The company is planning to file its 80,000 page BLA by Q3 and has recently indicated that it is 90% complete.  That is a very large binary catalyst coming in the next 6 months which could push valuation and a repricing of the dilution risk and LOA risks.

The other binary event is the outright purchase of the company and Big Pharma could accelerate their due diligence as the realization that the company is developing a go it alone strategy of licensing.  There are a lot of moving parts to the overall picture when playing the valuation gap.  If the company fails to achieve forward momentum in their drug development, and delays the filing of the BLA, the issue of dilution will creep back.  Conversely if they land a licensing deal with significant size they can fund drug development without a partner avoiding the issue of dilution all together.

Investment Summary

The extended trial results just released by AMPE dramatically change the earnings model for the company. Before the trial results were announced earnings models assumed a progressive market penetration with a large salesforce over a number of years. The new statistically relevant data showed an over 50% reduction in TKR surgeries.  Investors need to let this fact sink in to understand the magnitude.   AmpionTM could become a first-line therapy in treating OAK and the new SOC which would require its use before attempting a TKR surgery. If this becomes the new protocol, it falls on the governing body, the AAOS, to spread the word on the use of AmpionTM. AMPE might not need to build a robust sales force to reap the benefits.

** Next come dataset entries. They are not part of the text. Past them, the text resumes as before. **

-- ==== Sys2Proof/Certificates/Slice0/Obligations.lean ====
section
/-! DEFINITION. The statements about the machine. -/

open Sys2Proof Sys2Proof.Machine

/-- The instruction at each place of the list has the word `w` gives that place (R30). -/
def Encoded (is : List Instr) (w : Nat → Nat) : Prop :=
  ∀ fn i, is[fn]? = some i → encode i = [w fn % 65536, w fn / 65536]

/-- R40: the 32 instructions of major 0 have the words of one form; each that issues writes the low 64 bits of its exact
value into d and into the last-result file, moves past itself, and changes nothing else. -/
def Obligations.ScalarTwoSourceResults : Prop :=
  (∀ x : A3, Encoded [.add x, .sub x, .mul x, .mulh x, .mulhn x, .div x, .divn x, .rem x, .remn x, .and x, .or x, .xor x,
      .andn x, .orn x, .shl x, .shr x, .sra x, .rot x, .min x, .max x, .minn x, .maxn x, .seq x, .sne x, .slt x, .sltn x,
      .sle x, .slen x, .addw x, .subw x, .lea x, .leaw x] (fun fn =>
    fn * 2 ^ 27 + x.b.toNat * 2 ^ 21 + x.pb.toNat * 2 ^ 20 + x.a.toNat * 2 ^ 14 + x.pa.toNat * 2 ^ 13 + x.d.toNat * 2 ^ 7
      + 3))
  ∧ ∀ (s : State) (x : A3), Ready s { fields := fields3 x, cap := .allowed } →
    let a := s.cur.val x.a
    let b := s.cur.val x.b
    let n := b.toNat % 64
    let gives := fun (i : Instr) (v : Word) => Yields i s (fields3 x) x.d v 4
    (gives (.add x) (low64 (a.toInt + b.toInt)) ∧ gives (.sub x) (low64 (a.toInt - b.toInt))
      ∧ gives (.mul x) (low64 (a.toInt * b.toInt))
      ∧ gives (.mulh x) (low64 (a.toInt * b.toInt / 2 ^ 64))
      ∧ gives (.mulhn x) (low64 (Int.ofNat (a.toNat * b.toNat / 2 ^ 64))))
    ∧ (gives (.div x) (if b.toInt = 0 then low64 (-1) else low64 (a.toInt.tdiv b.toInt))
      ∧ gives (.divn x) (if b.toNat = 0 then low64 (-1) else low64 (Int.ofNat (a.toNat / b.toNat)))
      ∧ gives (.rem x) (if b.toInt = 0 then a else low64 (a.toInt - b.toInt * a.toInt.tdiv b.toInt))
      ∧ gives (.remn x) (if b.toNat = 0 then a else low64 (Int.ofNat (a.toNat - b.toNat * (a.toNat / b.toNat)))))
    ∧ (gives (.and x) (a &&& b) ∧ gives (.or x) (a ||| b) ∧ gives (.xor x) (a ^^^ b)
      ∧ gives (.andn x) (a &&& ~~~b) ∧ gives (.orn x) (a ||| ~~~b))
    ∧ (gives (.shl x) (low64 (Int.ofNat (a.toNat * 2 ^ n))) ∧ gives (.shr x) (low64 (Int.ofNat (a.toNat / 2 ^ n)))
      ∧ gives (.sra x) (low64 (a.toInt / 2 ^ n)) ∧ gives (.rot x) (a.rotateRight n))
    ∧ (gives (.min x) (if a.toInt < b.toInt then a else b) ∧ gives (.max x) (if b.toInt < a.toInt then a else b)
      ∧ gives (.minn x) (if a.toNat < b.toNat then a else b) ∧ gives (.maxn x) (if b.toNat < a.toNat then a else b))
    ∧ (gives (.seq x) (oneIf (a = b)) ∧ gives (.sne x) (oneIf (a ≠ b)) ∧ gives (.slt x) (oneIf (a.toInt < b.toInt))
      ∧ gives (.sltn x) (oneIf (a.toNat < b.toNat)) ∧ gives (.sle x) (oneIf (a.toInt ≤ b.toInt))
      ∧ gives (.slen x) (oneIf (a.toNat ≤ b.toNat)))
    ∧ (gives (.addw x) ((a.setWidth 32 + b.setWidth 32).signExtend 64)
      ∧ gives (.subw x) ((a.setWidth 32 - b.setWidth 32).signExtend 64)
      ∧ gives (.lea x) (low64 (Int.ofNat (a.toNat + 8 * b.toNat)))
      ∧ gives (.leaw x) (low64 (Int.ofNat (a.toNat + 4 * b.toNat))))

/-- n is the count of zero bits above the highest bit set (R42). -/
def leadingZeros (a : Word) (n : Nat) : Prop :=
  n ≤ 64 ∧ (∀ i, 64 - n ≤ i → i < 64 → a.getLsbD i = false) ∧ (n < 64 → a.getLsbD (63 - n) = true)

AMPE is a very attractive buyout candidate for 3 reasons.

  • The first is that it is a platform technology that will also work with other joints like the hip, shoulder, and elbow.
  • The second reason is that the pipeline for new OAK drugs is dwindling due to the low reimbursement climate and only a new drug like AmpionTM can fix the issue.
  • The third reason AMPE might get purchased boils down to politics as one of the big pharma drug makers might simply buy AMPE to show they are serious about repairing their image from the opioid litigation.

The stock could be grossly undervalued based on the earnings model and currently has approximately a $200 million market capitalization. Further, the stock could have immediate upside of 5 – 10 times from the current market price as buyout speculation surfaces again. A possible catalyst might be a licensing deal to wake the market up to the numerous suitors that would want this prized technology.